Task brief =
Copy out every line in the entries below that includes "ResetUnspec".

Data shown =
-- ==== Sys2Proof/Machine/FlagOps.lean ====
section
/-! DEFINITION. Flag instructions and the documented NOP (spec 46_flags_nop). -/

namespace Sys2Proof.Machine

/-- CLC: C <- 0, no other flag (spec 46_flags_nop R230). -/
def execClc (s : State) : Host.Outcome State Fault Refusal :=
  .next (s.setP { s.p with c := false })

/-- SEC: C <- 1, no other flag (spec 46_flags_nop R231). -/
def execSec (s : State) : Host.Outcome State Fault Refusal :=
  .next (s.setP { s.p with c := true })

/-- CLI: I <- 0, no other flag (spec 46_flags_nop R232). -/
def execCli (s : State) : Host.Outcome State Fault Refusal :=
  .next (s.setP { s.p with i := false })

/-- SEI: I <- 1, no other flag (spec 46_flags_nop R233). -/
def execSei (s : State) : Host.Outcome State Fault Refusal :=
  .next (s.setP { s.p with i := true })

/-- CLD: D <- 0, no other flag (spec 46_flags_nop R234). -/
def execCld (s : State) : Host.Outcome State Fault Refusal :=
  .next (s.setP { s.p with d := false })

/-- SED: D <- 1, no other flag (spec 46_flags_nop R235). -/
def execSed (s : State) : Host.Outcome State Fault Refusal :=
  .next (s.setP { s.p with d := true })

/-- CLV: V <- 0, no other flag (spec 46_flags_nop R236). -/
def execClv (s : State) : Host.Outcome State Fault Refusal :=
  .next (s.setP { s.p with v := false })

/-- NOP, opcode 0xEA: only PC has advanced, with the fetch (spec 46_flags_nop R237). -/
def execNop (s : State) : Host.Outcome State Fault Refusal := .next s

end Sys2Proof.Machine
end

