-- ==== Sys2Proof/Machine/Boundary.lean ====
section
/-! DEFINITION. The operations the host calls between steps (spec 60_exceptions R282 to R285, 70_reset_and_hazards R290
to R296): none is an instruction, and each is one atomic action. -/

namespace Sys2Proof.Machine

/-- `reset()` (spec 70_reset_and_hazards R290): S, P.I, P.D, PC from the vector at 0xFFFC, `jammed`; nothing else. -/
def applyReset (s : State) : State :=
  let s1 := (s.setSp 0xFF).setP { s.p with i := true, d := false }
  let vector := loadWord s1 0xFFFC
  { vector.2.setPc vector.1 with jammed := false }

/-- `setFlags(v)`: every flag from its position in `v` (spec 60_exceptions R282). -/
def setFlags (s : State) (v : Byte) : State := s.setP (Status.ofByte v)

/-- `currentOpcode()` (spec 60_exceptions R283). -/
def readCurrentOpcode (s : State) : Byte := s.currentOpcode

/-- `enumMemory()`: every backing store with its name, in ENUM_ORDER (spec 20_memory R59).  DESIGN CHOICE (log entry 24):
a number of `enumOrder` that names no Memory is passed over, and a Memory is given as often as `enumOrder` names it; the spec
has no ENUM_ORDER that is not a listing of the backing stores. -/
def enumMemory (s : State) : List (Memory × MemoryName) :=
  s.cfg.enumOrder.filterMap fun k => (s.memories[k]?).map fun m => (m, m.name)

/-- Registers a write-observer with Memory number `k`, after those already registered (spec 20_memory R65). -/
def registerObserver (s : State) (k observer : Nat) : State :=
  { s with memories := s.memories.modify k fun m => { m with observers := m.observers ++ [observer] } }

/-- Removes every registration of a write-observer from Memory number `k` (spec 60_exceptions R284). -/
def removeObserver (s : State) (k observer : Nat) : State :=
  { s with memories := s.memories.modify k fun m => { m with observers := m.observers.filter (· != observer) } }

/-- The environment sets the level of the IRQ request input (spec 60_exceptions R272). -/
def setIrq (s : State) (level : Bool) : State := { s with irq := level }

/-- Copies bytes into a Memory from offset `i` on; a byte that finds no cell left is ignored. -/
def copyBytes (m : Memory) (i : Nat) : List Byte → Memory
  | [] => m
  | v :: vs => if i < m.cap then copyBytes (m.put i v) (i + 1) vs else m

/-- `loadROM(bytes)` into Memory number `k` (spec 70_reset_and_hazards R296): at most its capacity, from offset 0, past
the Bus, with no observer told and no CPU register changed. -/
def loadRom (s : State) (k : Nat) (bytes : List Byte) : State :=
  { s with memories := s.memories.modify k fun m => copyBytes m 0 bytes }

/-- A ROM image is loaded and the CPU reset (spec 70_reset_and_hazards R295). -/
def bootRom (s : State) (k : Nat) (bytes : List Byte) : State := applyReset (loadRom s k bytes)

/-- RESET_UNSPEC (spec 00_scope R7, 70_reset_and_hazards R292): the values the registers hold at construction. -/
structure ResetUnspec where
  a : Byte
  x : Byte
  y : Byte
  sp : Byte
  pc : Word
  p : Status
  currentOpcode : Byte
deriving DecidableEq, Repr

/-- The Computer at construction, before any `reset()` (spec 70_reset_and_hazards R292): `jammed`, `penalty` and `total`
are 0, the registers hold RESET_UNSPEC, and the Memories hold RAM_INIT. -/
def constructed (u : ResetUnspec) (cfg : Config) (memories : List Memory) (n : Nat) : State where
  a := u.a
  x := u.x
  y := u.y
  sp := u.sp
  pc := u.pc
  p := u.p
  jammed := false
  currentOpcode := u.currentOpcode
  penalty := 0
  memories := memories
  peripherals := List.replicate n ⟨0, []⟩
  notifications := []
  total := 0
  irq := false
  draws := 0
  cfg := cfg

end Sys2Proof.Machine
end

Output of the exercise =
structure ResetUnspec where
def constructed (u : ResetUnspec) (cfg : Config) (memories : List Memory) (n : Nat) : State where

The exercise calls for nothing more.